Shouldn’t we expect at least a refund from BNSF, if they are not going to provide us what we paid them for?
Mayor Pike is quite correct: the only way to accurately evaluate this proposal is to make sure the facts are evaluated based on reality, not hype – “apples to apples.” It is common for project proponents to attempt to confuse the issue by artful ambiguity and misdirection.
I agree that Prop 2 may well be overturned – I have seen a number of local-control-over-rail initiatives overturned in the years after 9-11, when people were afraid of the terrorist vulnerability and accident potential of shipping chlorine, etc., by rail through or near populated areas. //Nonetheless//, I believe the Prop 2 effort will be good for raising public awareness of (1) our current lack of control over the process, and (2) the harmful, costly effects of this proposal. It will, I believe, serve as a good rallying cry. We should not, however, mislead people into thinking Prop 2 by itself will “solve the problem,” and I would not advocate spending litigation resources on trying to defend it in court. The analogy could be to the Alamo: a doomed, but absolutely necessary defensive action.

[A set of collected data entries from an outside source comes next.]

/-- The checks of a command's registers, those of R237 to R242 for the copies, of R354 to R356 for maintenance and pins, of
R361 and R368 for the stash and the versions, of R375 to R376 for the channels and of R384, R386 and R390 for groups,
reductions and rings: a command whose registers pass them is withheld with what it read, in the queue of its slot; memory and
every register stand. A `cmcast` of a user raises PRIV. R335: in deterministic mode one whose registers name a scratchpad
outside the open phase raises PHASE at its issue, and not otherwise. Which named bits must be zero in which use is the model's
reading where the spec calls them reserved in some uses only. The model's own readings in it: log 37, 39, 49. -/
def Obligations.Commands : Prop :=
  ∀ (n : Fin 16) (f : Fin 32) (a b c : Fin 64) (s : State),
    let x := (s.readS a).val
    let y := (s.readS b).val
    let z := (s.readS c).val
    let z1 := (s.readS (nextReg c)).val
    let withheld (i : Instr) (ra rb rc : Fin 64) : Prop := Ready i s →
      (∀ va, s.spanMisses i (s.cmdRegs ra rb rc) = some va → s.cx.deterministic = true ∧
        Stops i s (.raise .phase { Info.none with addr := va, detail := phaseDetail s.cx.regs.phase })) ∧
      (s.cx.deterministic = false ∨ s.spanMisses i (s.cmdRegs ra rb rc) = none → ∃ (t : State) (k : Command), exec i s = .next t ∧
      t.cx.commands = s.cx.commands ++ [k] ∧ k.instr = i ∧ k.queue = (if s.cur.pos = .c1 then 1 else 0) ∧
      k.a = (s.readS ra).val ∧ k.b = (s.readS rb).val ∧ k.c = (s.readS rc).val ∧ k.c1 = (s.readS (nextReg rc)).val ∧
      k.scope = s.cur.scope ∧ k.owner = { ctx := s.cur.ctx, serial := s.cx.serial } ∧
      t.mem = s.mem ∧ t.cx.regs = s.cx.regs ∧ t.cx.flags = s.cx.flags ∧ t.cx.withheld = s.cx.withheld)
    let shape : Prop := c.val = 63 → bits z 24 24 = 0
    let size : Nat := credBytes (bits z 48 4)
    let range (u : Nat) : Prop := x.toNat % u = 0 ∧ y.toNat % u = 0 ∧ 0 < y.toNat ∧ x.toNat + y.toNat ≤ 2 ^ 56
    let message : Prop := 0 < y.toNat ∧ y.toNat ≤ 2 ^ 24 ∧ chBound (s.channelEntry (z.toNat % 256)) = true
    (∀ i ∈ [Instr.cpy n f a b c, .cfill n f a b c], z.toNat < 2 ^ 48 → shape → withheld i a b c) ∧
    (size ≠ 0 → bits z 52 3 = 0 → (flag z 55 = true → bits z 48 4 = 6) → shape → x.toNat % size = 0 → y.toNat % size = 0 →
      (bits z 0 24 + 1) % size = 0 → (s.cx.deterministic = true → bits z 48 4 = 2 ∨ bits z 48 4 = 4) →
      withheld (.cred n f a b c) a b c) ∧
    (∀ i ∈ [Instr.cgath n f a b c, .cscat n f a b c], z.toNat < 2 ^ 36 → z1.toNat % 4 = 0 → withheld i a b c) ∧
    (z.toNat < 2 ^ 24 → x.toNat < 2 ^ 22 → withheld (.cbcast n f a b c) a b c) ∧
    (z.toNat % 32 = 0 → z1.toNat % 32 = 0 → withheld (.cxfm n f a b c) a b c) ∧
    (saveKeyBad z = false → y.toNat % 32 = 0 → withheld (.cstashSave n f a b c) a b c) ∧
    (bits z 48 15 = 0 → y.toNat % 32 = 0 → withheld (.cstashGet n f a b c) a b c) ∧
    (∀ i ∈ [Instr.cstashPf n f c, .cstashDrop n f c], z.toNat < 2 ^ 48 → withheld i 0 0 c) ∧
    (∀ i ∈ [Instr.cverFork n f a, .cverRetire n f a, .cverSettle n f a], x.toNat < 2 ^ 10 → flag x 7 = false → flag x 3 = false →
      withheld i a 0 0) ∧
    (∀ i ∈ [Instr.csend n f a b c, .crecv n f a b c], message → bits z 8 24 = 0 → (i = .crecv n f a b c → z.toNat < 2 ^ 8) →
      withheld i a b c) ∧
    (∀ i ∈ [Instr.cmaintClean n f a b c, .cmaintFlush n f a b c, .cmaintInval n f a b c, .cmaintTlb n f a b c],
      maintBad z = false → (2 ≤ bits z 0 3 → s.supervisor = true) → range (if bits z 0 3 = 3 then 2 ^ 16 else 128) → withheld i a b c) ∧
    (∀ i ∈ [Instr.cpin n f a b c, .cpinUnpin n f a b c], z.toNat < 2 → range (2 ^ 16) → withheld i a b c) ∧
    (s.supervisor = true → x.toNat % 64 = 0 → withheld (.cmcast n f a b) a b 0) ∧
    (s.supervisor = false → Ready (.cmcast n f a b) s → Stops (.cmcast n f a b) s (.raise .priv Info.none)) ∧
    ((nredChecks s (s.cmdRegs a b c)).all (fun p => !p.1) = true → withheld (.cnred n f a b c) a b c) ∧
    ((ringChecks s (s.cmdRegs a b c)).all (fun p => !p.1) = true →
      ∀ i ∈ [Instr.cringReduceScatter n f a b c, .cringAllGather n f a b c, .cringReduceScatterF32 n f a b c,
        .cringAllGatherF32 n f a b c], withheld i a b c)
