-- ==== Sys2Proof/Laws/State.lean ====
section
/-! SUPPORT. What each named update of the machine leaves alone, field by field, and what reads after it give. -/

namespace Sys2Proof.Machine

/-! ## Cores and contexts read after a write -/

theorem getCore_putCore_same (l : List (Fin 1792 × Core)) (c : Fin 1792) (k : Core) : getCore (putCore l c k) c = k := by
  induction l with
  | nil => simp [putCore, getCore]
  | cons p l ih =>
    obtain ⟨d, x⟩ := p
    by_cases h : d = c
    · simp [putCore, getCore, h]
    · by_cases h' : c < d
      · simp [putCore, getCore, h, h']
      · simp [putCore, getCore, h, h', ih]

theorem getCore_putCore_ne (l : List (Fin 1792 × Core)) {c d : Fin 1792} (k : Core) (h : d ≠ c) :
    getCore (putCore l c k) d = getCore l d := by
  induction l with
  | nil => simp [putCore, getCore, Ne.symm h]
  | cons p l ih =>
    obtain ⟨e, x⟩ := p
    by_cases h1 : e = c
    · subst h1; simp [putCore, getCore, Ne.symm h]
    · by_cases h2 : c < e
      · simp [putCore, getCore, h1, h2, Ne.symm h]
      · by_cases h3 : e = d
        · subst h3; simp [putCore, getCore, h1, h2]
        · simp [putCore, getCore, h1, h2, h3, ih]

@[simp] theorem core_setCore_same (s : State) (c : Fin 1792) (k : Core) : (s.setCore c k).core c = k :=
  getCore_putCore_same s.cores c k

theorem core_setCore (s : State) (c d : Fin 1792) (k : Core) :
    (s.setCore c k).core d = if d = c then k else s.core d := by
  by_cases h : d = c
  · subst h; simp
  · simpa [h, State.core, State.setCore] using getCore_putCore_ne s.cores k h

theorem core_modCore (s : State) (c d : Fin 1792) (f : Core → Core) :
    (s.modCore c f).core d = if d = c then f (s.core c) else s.core d := core_setCore s c d (f (s.core c))

@[simp] theorem core_modCore_same (s : State) (c : Fin 1792) (f : Core → Core) : (s.modCore c f).core c = f (s.core c) := by
  simp [core_modCore]

theorem ctx_modCore (s : State) (c : Fin 1792) (x : CtxId) (f : Core → Core) :
    (s.modCore c f).ctx x = if x.core = c then (f (s.core c)).ctx.get x.slot else s.ctx x := by
  by_cases h : x.core = c <;> simp [State.ctx, core_modCore, h]

theorem get_set_slot {α : Type} (v : Vector α 2) (i j : Fin 2) (x : α) :
    (v.set i x).get j = if j = i then x else v.get j := by
  show (v.set i x)[j.val] = if j = i then x else v[j.val]
  by_cases h : j = i
  · subst h; simp
  · have h' : i.val ≠ j.val := fun e => h (Fin.ext e.symm)
    simp [h, h']

theorem ctxId_ext {x y : CtxId} (h : x.core = y.core) (h' : x.slot = y.slot) : x = y := by
  cases x; cases y; simp_all

/-- The context read after a write of one context. -/
theorem ctx_setCtx (s : State) (x y : CtxId) (c : Ctx) : (s.setCtx x c).ctx y = if y = x then c else s.ctx y := by
  unfold State.setCtx
  rw [ctx_modCore]
  by_cases h : y.core = x.core
  · by_cases h' : y.slot = x.slot
    · have e := ctxId_ext h h'
      subst e; simp [get_set_slot]
    · have ne : y ≠ x := fun e => h' (e ▸ rfl)
      simp [h, h', ne, get_set_slot, State.ctx]
  · have ne : y ≠ x := fun e => h (e ▸ rfl)
    simp [h, ne]

@[simp] theorem ctx_setCtx_same (s : State) (x : CtxId) (c : Ctx) : (s.setCtx x c).ctx x = c := by simp [ctx_setCtx]

theorem ctx_modCtx (s : State) (x y : CtxId) (f : Ctx → Ctx) :
    (s.modCtx x f).ctx y = if y = x then f (s.ctx x) else s.ctx y := ctx_setCtx s x y (f (s.ctx x))

@[simp] theorem ctx_modCtx_same (s : State) (x : CtxId) (f : Ctx → Ctx) : (s.modCtx x f).ctx x = f (s.ctx x) := by
  simp [ctx_modCtx]

@[simp] theorem cx_modCx (s : State) (f : Ctx → Ctx) : (s.modCx f).cx = f s.cx := ctx_modCtx_same s s.cur.ctx f

/-- A write of a context leaves the other things its core holds. -/
theorem core_modCtx (s : State) (x : CtxId) (c : Fin 1792) (f : Ctx → Ctx) :
    (s.modCtx x f).core c = if c = x.core then { s.core c with ctx := (s.core c).ctx.set x.slot (f (s.ctx x)) } else s.core c := by
  unfold State.modCtx State.setCtx
  rw [core_modCore]
  by_cases h : c = x.core <;> simp [h]

theorem bank_modCtx (s : State) (x : CtxId) (c : Fin 1792) (f : Ctx → Ctx) :
    ((s.modCtx x f).core c).bank = (s.core c).bank := by
  rw [core_modCtx]; split <;> rfl

/-! ## Sequence counters -/

theorem counter_putCounter_same (l : List (Fin 4096 × Word)) (n : Fin 4096) (v : Word)
    (h : l.Pairwise fun p q => p.1 < q.1) :
    (((putCounter l n v).find? (·.1 == n)).map (·.2)).getD 0 = v := by
  induction l with
  | nil =>
    unfold putCounter
    split
    · simp_all
    · simp
  | cons p l ih =>
    obtain ⟨m, x⟩ := p
    rw [List.pairwise_cons] at h
    obtain ⟨h1, h2⟩ := h
    unfold putCounter
    by_cases e : m = n
    · subst e
      have none : l.find? (fun q => q.1 == m) = none := by
        rw [List.find?_eq_none]
        intro q hq
        have h3 : m < q.1 := h1 q hq
        simp only [beq_iff_eq]
        intro e; omega
      rw [if_pos rfl]
      split
      · next z => rw [none, z]; rfl
      · simp
    · have none (lt : n < m) : l.find? (fun q => q.1 == n) = none := by
        rw [List.find?_eq_none]
        intro q hq
        have h3 : m < q.1 := h1 q hq
        simp only [beq_iff_eq]
        intro e; omega
      rw [if_neg e]
      split
      · next lt =>
        split
        · next z => simp [e, none lt, z]
        · simp
      · simpa [e] using ih h2
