/-- Counts at and beyond what is free and what is filled; levels of none, all the slots and one more; an unbound handle. -/
theorem witness_Rings : (∀ b ∈ [(0 : Fin 64), 2, 3], ∀ i ∈ [Instr.advP 2 b, .advC 2 b, .advP 1 b, .advC 1 b], Ready i ringed) ∧
    (∀ b ∈ [(0 : Fin 64), 4, 5], ∀ i ∈ [Instr.rfill 26 2 b, .rfree 0 2 b], Ready i ringed) ∧ Ready (.rfill 3 1 1) ringed ∧
    hgValid (ringed.cx.regs.hg.get 2) = true ∧ hgSlots (ringed.cx.regs.hg.get 2) = 4 ∧ hsP (ringed.cx.regs.hs.get 2) = 3 ∧
    hsC (ringed.cx.regs.hs.get 2) = 1 ∧ ringFree (ringed.cx.regs.hg.get 2) (ringed.cx.regs.hs.get 2) = 2 ∧
    ringFilled (ringed.cx.regs.hg.get 2) (ringed.cx.regs.hs.get 2) = 2 ∧ hgValid (ringed.cx.regs.hg.get 1) = false := by
  refine ⟨fun b hb => ready_all ?_, fun b hb => ready_all ?_, ready_of (by decide), ?_⟩
  · revert b; decide
  · revert b; decide
  · decide

/-- A window of one counter: its name, the next one outside it, the least negative addend and the largest that is not; a full
set of watches. -/
def watching : State := (withS base [(2, clean 0), (3, clean 1), (4, clean (2 ^ 63)), (5, clean (2 ^ 63 - 1))]).modCx fun c =>
  { c with wn := Vector.replicate 4 (BitVec.ofNat 64 (2 ^ 63 + 31 * 2 ^ 57)) }

/-- A window over every counter, of every domain; a counter of domain 1; both ring ports in long-haul mode without a key. -/
def askingFar : State := (withS base [(2, clean (2 ^ 30 + 2 ^ 27))]).modCx fun c => { c with reg := { c.reg with seqwin := 2 ^ 63 + 4095 * 2 ^ 16 } }
def keyless : State := askingFar.modFabric fun f => { f with
  port := (f.port.set 4 { Port.reset with longHaul := true }).set 5 { Port.reset with longHaul := true } }

theorem witness_Counters : (∀ i ∈ [Instr.seqadd 2 5, .seqadd 2 4, .seqadd 3 2, .seqrd 1 2, .seqrd 1 3, .seqwatch 25 2 5, .seqwatch 25 3 5, .seqwatchTag 31 2 5],
      Ready i watching) ∧ (∀ i ∈ [Instr.seqwatch 25 2 3, .seqwatchTag 25 2 3], Ready i (pair 0 1)) ∧
    counterOf 0 0 = .ok 0 ∧ counterOf 0 1 = .error .prot ∧ nameFar 0 = false ∧ watching.cx.task = none ∧
    watching.cx.watchEntry 25 = none ∧ watching.cx.watchEntry 31 = some 0 ∧ (pair 0 1).cx.watchEntry 25 = some 0 ∧
    (∀ s ∈ [askingFar, keyless], ∀ i ∈ [Instr.seqrd 1 2, .seqwatch 25 2 3, .seqwatchTag 25 2 3], Ready i s) ∧
    (match counterOf askingFar.cx.reg.seqwin (askingFar.readS 2).val with
      | .ok n => n == 0
      | .error _ => false) = true ∧ nameFar (askingFar.readS 2).val = true ∧
    (askingFar.askCounter x0 (askingFar.readS 2).val (.read 0)).isSome = true ∧ (askingFar.askCounter x0 (askingFar.readS 2).val (.watch 0 0)).isSome = true ∧
    keyless.askCounter x0 (keyless.readS 2).val (.read 0) = none ∧ keyless.askCounter x0 (keyless.readS 2).val (.watch 0 0) = none ∧
    keyless.cx.watchEntry 25 = some 0 := by
  refine ⟨ready_all (by decide), ready_all (by decide), rfl, rfl, by decide, by decide, by decide, by decide, by decide, fun s hs => ?_, by decide +kernel,
    by decide, by decide +kernel, by decide +kernel, by decide +kernel, by decide +kernel, by decide⟩
  simp only [List.mem_cons, List.not_mem_nil, or_false] at hs
  rcases hs with rfl | rfl <;> exact ready_all (by decide)

/-- A run of one record, one that is lost, and dimension 63 without a seed. -/
theorem witness_SequenceUnit : (∀ i ∈ [Instr.qseed 2 3, .qpt 1 2 3, .qldt 0 2 3, .qsave 0 2 3], Ready i (pair 128 63)) ∧
    ((pair 128 63).reachSpan .read 128 136).isOk = true ∧ ((pair 128 63).reachSpan .write 128 136).isOk = true ∧
    runCount ((pair 128 63).readS 3).val = 1 ∧ recordSeed ((pair 128 63).cx.regs.dim 63) = 0 ∧
    (({ pair 128 63 with lost := [4] } : State).readPieces 0 [{ va := 128, loc := { home := 0, pa := 128, ver := none }, len := 8 }]).1.lost = true ∧
    ((pair 128 63).readPieces 0 [{ va := 128, loc := { home := 0, pa := 128, ver := none }, len := 8 }]).1.lost = false := by
  refine ⟨ready_all (by decide), by decide, by decide, by decide, by decide +kernel, by decide, by decide⟩

/-! ## Witnesses: tasks, gates, faults -/

/-- At 0x1000 the graph of one node of one tile, whose head line stands at 0x2000. -/
def graphed : State := store (store (withS base [(2, clean 0x1000), (3, clean 0x1040), (4, clean (2 ^ 40 + 9)), (5, clean 0x1020)]) 0x1010 [0, 0x20])
  0x2000 [0x80, 0x00, 0x20, 0x00, 0x00, 1]

/-- The same with a full F queue of meridian 0. -/
def crowded : State := graphed.modMeridian 0 fun m => { m with queue := m.queue.set 0 (List.replicate 64 (0, 0)) }

theorem witness_Launches : (∀ i ∈ [Instr.launch 1 2 4, .launch 1 5 4, .launchQF 1 4, .launchQB 1 4, .launchQW 1 4], Ready i graphed) ∧
    Ready (.launchQF 1 4) crowded ∧ (graphed.readS 2).val.toNat % 64 = 0 ∧ (graphed.readS 5).val.toNat % 64 ≠ 0 ∧
    graphed.cx.released = [] ∧ graphed.releaseWaits x0 4 = false ∧ graphed.teamInFlight graphed.cx.reg.team < 16 ∧
    (match graphed.readGraph x0 true .bundle 0x1000 graphed.cx.regs.stencil graphed.cx.reg.seqwin with
      | .ok g => g.valid && !g.sup
      | .error _ => false) = true ∧
    (∀ q : Fin 3, (graphed.meridian.get 0).room q = true) ∧ (crowded.meridian.get 0).room 0 = false := by
  refine ⟨ready_all (by decide), ready_of (by decide), by decide, by decide, by decide, by decide, by decide, by decide, by decide, by decide⟩

def carving : State := withS base [(2, clean carveReset.toNat), (3, clean (8 * 2 ^ 16 + 16 * 2 ^ 8 + 8))]
def oldWord : State := carving.modCx fun c => { c with carveOld := some 7 }
/-- A team of two logical cores, the other of which is not at its `carve`. -/
def teamed : State := carving.modCx fun c => { c with reg := { c.reg with team := 2 ^ 32 } }
/-- The other stands at a `carve` of another word. -/
def differing : State := (teamed.modCtx { core := 1, slot := 0 } fun c =>
  { c with status := .running, serial := 2, carveWord := some (carveReset, false), reg := { c.reg with team := 2 ^ 32 } })

set_option maxRecDepth 2000 in
theorem witness_CarveOuts : (∀ s ∈ [carving, oldWord, teamed, differing], Ready (.carve 1 3) s) ∧ Readable (.carve 1 0) carving ∧
    carveBad (carving.readS 0).val = true ∧ oldWord.cx.carveOld = some 7 ∧ teamed.cx.carveOld = none ∧
    teamed.carveMembers x0 (teamed.readS 3).val = none ∧
    ((differing.carveMembers x0 (differing.readS 3).val).map fun ms => ms.any fun m => m.2 != (differing.readS 3).val) = some true ∧
    carving.carveMembers x0 (carving.readS 3).val = some [(x0, (carving.readS 3).val)] ∧ carving.carveFits x0 (carving.readS 3).val = true ∧
    carving.coreSettled x0 = true ∧ (carving.carveSpill [(x0, (carving.readS 3).val)]).isOk = true := by
  refine ⟨fun s hs => ?_, readable_of (by decide), by decide, rfl, rfl, by decide, by decide, by decide, by decide, by decide, by decide⟩
  simp only [List.mem_cons, List.not_mem_nil, or_false] at hs
  rcases hs with rfl | rfl | rfl | rfl <;> exact ready_of (by decide)

/-- Deterministic mode is in force for the resident task. -/
def deterministic : State := base.modCx fun c => { c with task := some {
  key := { inst := 1, node := 0, x := 0, y := 0 }, tag := 0, prio := 0, head := 0, cycles := 1, pol := 0, quart := 0, elapsed := 0, counted := false
  det := 1, start := 0 } }
/-- The phase table is at 0x3000: phase 0 has no range there, phase 1 a range that is not valid and not zero. -/
def phased : State := store (deterministic.modCx fun c => { c with reg := { c.reg with phbase := 0x3000 } }) 0x3040 [1]
/-- The registration that opening a phase makes. -/
def phaseRanges (n : BitVec 12) : List Registered :=
  entryRanges (phased.me x0) n (((phased.passes (BitVec.ofNat 56 (0x3000 + 64 * n.toNat))
    (locOf phased .read (BitVec.ofNat 64 (0x3000 + 64 * n.toNat)) 64) 2).readAs (phased.me x0) .l 0 (locOf phased .read (BitVec.ofNat 64 (0x3000 + 64 * n.toNat)) 64) 64).1.bytes)
def lostWork : State := base.modCx fun c => { c with reg := { c.reg with lostw := true } }
/-- A result is still in flight. -/
def late : State := base.push 3 (.s 1 (clean 1))

theorem witness_GatesAndRetires : (∀ i ∈ [Instr.pause Gate.absent 4095, .phase Gate.absent 0, .mark Gate.absent 1, .retire], Ready i base) ∧
    Ready (.phase Gate.absent 4095) deterministic ∧ base.cx.deterministic = false ∧ deterministic.cx.deterministic = true ∧
    base.cx.reg.trctl.getLsbD 63 = false ∧ base.mgmt.shutter.armed = false ∧ base.bank? = none ∧
    (inHandler false (clean 0)).bank?.isSome = true ∧ Ready (.pause Gate.absent 0) (inHandler false (clean 0)) ∧
    (base.commit x0 true).runs x0 = true ∧ (base.commit x0 true).mayRetire x0 = true ∧ (late.commit x0 true).mayRetire x0 = false ∧
    Ready .retire late ∧ Readable .retire lostWork ∧ lostWork.cx.reg.lostw = true ∧
    (∀ n ∈ [(0 : BitVec 12), 1], Ready (.phase Gate.absent n) phased ∧ (phased.locate .read (BitVec.ofNat 56 (0x3000 + 64 * n.toNat)) 64).isOk = true) ∧
    phased.cx.deterministic = true ∧ phased.cx.reg.phbase.toNat = 0x3000 ∧ phased.phases = [] ∧
    (∀ x ∈ phaseRanges 0, rangeOk x.range = true) ∧ (∃ x ∈ phaseRanges 1, rangeOk x.range = false) := by
  refine ⟨ready_all (by decide), ready_of (by decide), by decide, by decide, by decide, by decide, by decide, by decide, ready_of (by decide),
    by decide, by decide, by decide, ready_of (by decide), readable_of (by decide), by decide, fun n hn => ⟨ready_of ?_, ?_⟩, by decide, by decide,
    by decide, by decide +kernel, by decide +kernel⟩ <;> (revert n; decide)

/-- The core's command queue is full, and the bundle has a command of its own. -/
def queueFull : State := (base.modCore 0 fun k => { k with queue := k.queue.set 0 (List.replicate 32 fill) }).modCtx x0 fun c => { c with commands := [fill] }

theorem witness_Traps : Ready (.trap 5) base ∧ (base.commit x0 true).runs x0 = true ∧ ((base.commit x0 true).ctx x0).releasing = none ∧
    ((base.commit x0 true).ctx x0).reg.trctl.getLsbD 63 = false ∧ Ready (.trap 5) queueFull ∧
    (match ((queueFull.commit x0 true).ctx x0).releasing with
      | some (.bundle _) => true
      | _ => false) = true :=
  ⟨ready_of (by decide), by decide, by decide, by decide, ready_of (by decide), by decide +kernel⟩

/-- A context halted by its record. -/
def stopped : State := base.modCx fun c => { c with status := .halted, resume := some (BitVec.ofNat 512 (64 * 2 ^ 128)) }

theorem witness_FaultsAndResumes : (base.ctx x0).reg.trctl.getLsbD 63 = false ∧ (base.ctx x0).winWrites = [] ∧
    (stopped.ctx x0).resume.isSome = true ∧ (stopped.ctx x0).winWrites = [] := by decide

/-- Interrupts 3 and 5 are pending, and the context listens. -/
def interrupted : State := base.modCx fun c => { c with reg := { c.reg with uistat := BitVec.ofNat 64 (2 ^ 3 + 2 ^ 5) } }

/-- Interrupts are enabled, with a handler at 64. -/
def listening : State := interrupted.modCx fun c => { c with reg := { c.reg with uictl := BitVec.ofNat 64 (2 ^ 63 + 64) } }

theorem witness_Handlers : (∀ s ∈ [(false, Instr.retu), (true, .retl)], Ready s.2 (inHandler s.1 (clean 0)) ∧
      ((inHandler s.1 (clean 0)).bank?.map fun b => (b.late, b.delay)) = some (s.1, [])) ∧
    Ready .retu (inHandler true (clean 0)) ∧ base.bank? = none ∧ Ready .retl base ∧ (inHandler true (clean 0)).ctlWrites = [] ∧
    base.cx.reg.trctl.getLsbD 63 = false ∧ (interrupted.ctx x0).nextInterrupt = some 3 ∧ (interrupted.ctx x0).task = none := by
  refine ⟨fun s hs => ?_, ready_of (by decide), by decide, ready_of (by decide), by decide, by decide, by decide, by decide⟩
  simp only [List.mem_cons, List.not_mem_nil, or_false] at hs
  rcases hs with rfl | rfl <;> exact ⟨ready_of (by decide), by decide⟩

/-! ## Witnesses: vectors -/

theorem witness_VectorIntegers : (∀ t ∈ [VFmt.i8, .i16, .i32, .n8, .n32], t.integer = true ∧ ∀ i ∈ [Instr.vadd t 1 2 3 0 false, .vsub t 1 2 63 1 false,
      .vmul t 1 2 3 0 true, .vmulHi t 1 2 3 0 true, .vfma t 1 2 3 0 false, .vfmaFms t 1 2 3 0 false, .vfmaFnma t 1 2 3 0 false,
      .vmin t 1 2 3 0 false, .vmax t 1 2 3 0 false, .vaddSat t 1 2 3 0 true, .vsubSat t 1 2 3 0 true], Ready i base) ∧
    (∀ i ∈ [Instr.vmulWide .i8 1 2 3 0 false, .vmulWide .i16 1 2 3 0 true, .vmulWide .n8 1 2 3 3 false, .vabs .i8 1 2 0, .vneg .i32 1 2 0,
      .vabs .f16 1 2 0, .vneg .f32 1 2 0], Ready i base) ∧ VFmt.f32.integer = false := by
  refine ⟨fun t ht => ?_, ready_all (by decide), by decide⟩
  simp only [List.mem_cons, List.not_mem_nil, or_false] at ht
  rcases ht with rfl | rfl | rfl | rfl | rfl <;> exact ⟨by decide, ready_all (by decide)⟩

theorem witness_VectorFloats : (∀ t ∈ [VFmt.f16, .bf16, .f32], t.integer = false ∧ ∀ i ∈ [Instr.vadd t 1 2 3 0 false, .vsub t 1 2 63 1 false,
      .vmul t 1 2 3 0 true, .vfma t 8 9 6 0 true, .vfmaFms t 1 2 3 0 false, .vfmaFnma t 1 2 3 0 false, .vmin t 1 2 3 0 false, .vmax t 1 2 3 0 false],
      Ready i base) ∧
    (∀ i ∈ [Instr.vspecExp2 1 2 0, .vspecLog2 1 2 0, .vspecRcp 1 2 0, .vspecRsqrt 1 2 0, .vspecSqrt 1 2 0], Ready i base) := by
  refine ⟨fun t ht => ?_, ready_all (by decide)⟩
  simp only [List.mem_cons, List.not_mem_nil, or_false] at ht
  rcases ht with rfl | rfl | rfl <;> exact ⟨by decide, ready_all (by decide)⟩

Just to be clear, taxpayers have provided BNSF with over a billion dollars for rail improvements in Washington state.
Mr. Rose supplied the right answers… for the wrong questions. Good try buddy… have a cupcake.
Maybe we should stop the flow of I-5 traffic…think of all those disgusting polluting trucks that go right through the middle of bellingham… then we can all get on our bicycles and ride to California too get our food!!
BNSF paid Matthew Rose $15,000,000 for 2008. There seems to be no public record of his compensation since then. In any hierarchical organization, the higher up you go, the greater the tendency to lie.
By the way, did you know that Bill Gates is on the board of Berkshire Hathaway?
man this is funny do you people know how much coal already passes though bellingham no one is dead there is dust. I think everyone are going to push bnsf out of bellingham and with it the job. but at least we will have a coal free bellingham get over it people. STOP PUSHING JOBS OUT OF WHATCOM COUNTY
BTW, Boudou, good point again. And did you know Bill Gates is largest stockholder in Canadian National Rail (not so “Canadian” any more; an old name that’s stuck), on Warren Buffet’s recommendation?
Note that GPT’s project information doc submitted with their permit apps is quite open about the fact that to move the volume of coal they hope, trains must be 1.6 miles long. Read: Dan’s points should be reread with the knowledge that Amtrak is never moving anywhere until all this rail infrastructure is upgraded for coal trains (weight and length).
Conspicuously absent from the letter are the potential disruptions to transportation, local commerce and the obvious obstruction to B’Hams waterfront.
However, there is may well be some validity regarding the “coal dust” argument, the lowest apple on the tree and the easiest for proponents to discount.
Do we know how much coal already passes through Bellingham?
No because BNSF claims that tonnage to be proprietary information.
But judging from Westshore’s own numbers for American PRB shipping
it’s about 10% of the 54 million tons a year planned by SSA.